■ **Work order**
Print, exactly as they stand, the lines from the start of the listing to the line containing "inductive DecodeError where", inclusive.

■ **Extracted data**

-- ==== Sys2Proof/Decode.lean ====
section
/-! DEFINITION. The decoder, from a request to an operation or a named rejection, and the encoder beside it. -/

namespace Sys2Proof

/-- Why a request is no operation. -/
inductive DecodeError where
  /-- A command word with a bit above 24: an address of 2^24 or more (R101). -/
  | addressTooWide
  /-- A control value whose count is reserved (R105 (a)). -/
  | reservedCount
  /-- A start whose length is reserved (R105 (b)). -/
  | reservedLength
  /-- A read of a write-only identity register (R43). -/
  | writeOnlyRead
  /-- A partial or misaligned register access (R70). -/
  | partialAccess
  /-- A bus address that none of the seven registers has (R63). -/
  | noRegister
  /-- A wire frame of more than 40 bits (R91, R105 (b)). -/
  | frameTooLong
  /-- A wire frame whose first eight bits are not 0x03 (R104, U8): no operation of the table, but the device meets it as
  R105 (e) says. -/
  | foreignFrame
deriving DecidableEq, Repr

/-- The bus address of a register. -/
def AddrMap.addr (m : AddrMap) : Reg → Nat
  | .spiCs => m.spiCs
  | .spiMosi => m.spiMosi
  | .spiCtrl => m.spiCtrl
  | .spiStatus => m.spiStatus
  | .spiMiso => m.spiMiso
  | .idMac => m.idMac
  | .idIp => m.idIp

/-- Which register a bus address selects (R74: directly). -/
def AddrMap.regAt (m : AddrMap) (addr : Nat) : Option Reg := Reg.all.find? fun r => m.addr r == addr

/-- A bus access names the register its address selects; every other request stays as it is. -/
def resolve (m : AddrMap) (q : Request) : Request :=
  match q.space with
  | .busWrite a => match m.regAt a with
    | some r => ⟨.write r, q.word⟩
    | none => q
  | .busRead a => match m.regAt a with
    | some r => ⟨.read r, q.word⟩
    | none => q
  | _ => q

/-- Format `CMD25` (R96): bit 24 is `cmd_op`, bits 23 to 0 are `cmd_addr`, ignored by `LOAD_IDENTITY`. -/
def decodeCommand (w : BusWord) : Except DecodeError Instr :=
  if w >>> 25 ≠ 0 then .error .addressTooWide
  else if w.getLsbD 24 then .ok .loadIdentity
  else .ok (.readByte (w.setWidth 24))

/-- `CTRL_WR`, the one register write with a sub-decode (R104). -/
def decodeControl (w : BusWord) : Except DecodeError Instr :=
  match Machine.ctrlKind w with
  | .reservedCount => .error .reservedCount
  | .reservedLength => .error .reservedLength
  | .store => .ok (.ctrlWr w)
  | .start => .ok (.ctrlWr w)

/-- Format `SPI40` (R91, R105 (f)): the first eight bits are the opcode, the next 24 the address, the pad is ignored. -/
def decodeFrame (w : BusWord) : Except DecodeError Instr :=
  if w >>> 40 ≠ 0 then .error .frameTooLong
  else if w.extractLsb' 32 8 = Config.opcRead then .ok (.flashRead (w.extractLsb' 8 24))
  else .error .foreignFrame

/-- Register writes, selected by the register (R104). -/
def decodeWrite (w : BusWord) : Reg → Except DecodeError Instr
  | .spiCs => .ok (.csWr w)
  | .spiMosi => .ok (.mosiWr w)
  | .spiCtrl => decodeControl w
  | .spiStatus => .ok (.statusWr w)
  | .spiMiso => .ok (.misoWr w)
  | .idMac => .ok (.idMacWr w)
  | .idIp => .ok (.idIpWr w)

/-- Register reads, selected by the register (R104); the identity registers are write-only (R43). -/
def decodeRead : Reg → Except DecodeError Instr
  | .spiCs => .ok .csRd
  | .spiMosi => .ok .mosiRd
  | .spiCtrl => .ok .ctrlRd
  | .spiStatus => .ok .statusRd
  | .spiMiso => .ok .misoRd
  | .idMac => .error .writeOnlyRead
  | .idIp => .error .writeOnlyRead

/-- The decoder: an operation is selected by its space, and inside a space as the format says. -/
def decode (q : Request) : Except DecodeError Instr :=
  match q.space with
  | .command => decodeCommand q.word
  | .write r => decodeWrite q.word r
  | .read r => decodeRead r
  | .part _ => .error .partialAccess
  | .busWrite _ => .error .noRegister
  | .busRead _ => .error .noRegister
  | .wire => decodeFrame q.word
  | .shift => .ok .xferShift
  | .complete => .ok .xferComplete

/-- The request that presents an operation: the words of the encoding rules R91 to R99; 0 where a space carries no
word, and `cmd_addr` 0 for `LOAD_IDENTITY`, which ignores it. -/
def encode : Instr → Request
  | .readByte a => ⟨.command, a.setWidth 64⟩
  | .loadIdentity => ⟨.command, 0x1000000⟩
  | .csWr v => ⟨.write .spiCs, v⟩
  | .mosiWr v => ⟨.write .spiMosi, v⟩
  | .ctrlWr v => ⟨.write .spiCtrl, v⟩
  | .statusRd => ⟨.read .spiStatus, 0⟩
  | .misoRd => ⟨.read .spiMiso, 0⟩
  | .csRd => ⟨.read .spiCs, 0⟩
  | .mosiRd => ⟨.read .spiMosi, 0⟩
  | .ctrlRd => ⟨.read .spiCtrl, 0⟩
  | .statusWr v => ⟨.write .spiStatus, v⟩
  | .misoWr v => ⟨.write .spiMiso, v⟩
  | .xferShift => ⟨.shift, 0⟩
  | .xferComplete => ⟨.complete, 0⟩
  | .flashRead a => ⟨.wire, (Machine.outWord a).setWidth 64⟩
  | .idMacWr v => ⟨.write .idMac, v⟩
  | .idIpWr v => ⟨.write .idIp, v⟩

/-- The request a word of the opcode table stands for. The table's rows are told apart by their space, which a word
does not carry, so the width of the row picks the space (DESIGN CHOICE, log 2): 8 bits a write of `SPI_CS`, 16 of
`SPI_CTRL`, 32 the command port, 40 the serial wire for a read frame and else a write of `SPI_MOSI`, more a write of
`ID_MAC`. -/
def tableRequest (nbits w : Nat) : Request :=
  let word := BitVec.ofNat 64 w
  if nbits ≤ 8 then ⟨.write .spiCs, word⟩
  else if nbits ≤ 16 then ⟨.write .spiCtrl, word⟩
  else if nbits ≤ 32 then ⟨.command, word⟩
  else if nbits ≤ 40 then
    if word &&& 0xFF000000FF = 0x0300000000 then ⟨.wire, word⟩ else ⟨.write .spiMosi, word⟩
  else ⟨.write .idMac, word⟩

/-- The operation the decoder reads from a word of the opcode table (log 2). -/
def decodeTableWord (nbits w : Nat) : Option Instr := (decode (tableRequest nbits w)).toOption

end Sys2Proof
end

■ **Result below**
-- ==== Sys2Proof/Decode.lean ====
section
/-! DEFINITION. The decoder, from a request to an operation or a named rejection, and the encoder beside it. -/

namespace Sys2Proof

/-- Why a request is no operation. -/
inductive DecodeError where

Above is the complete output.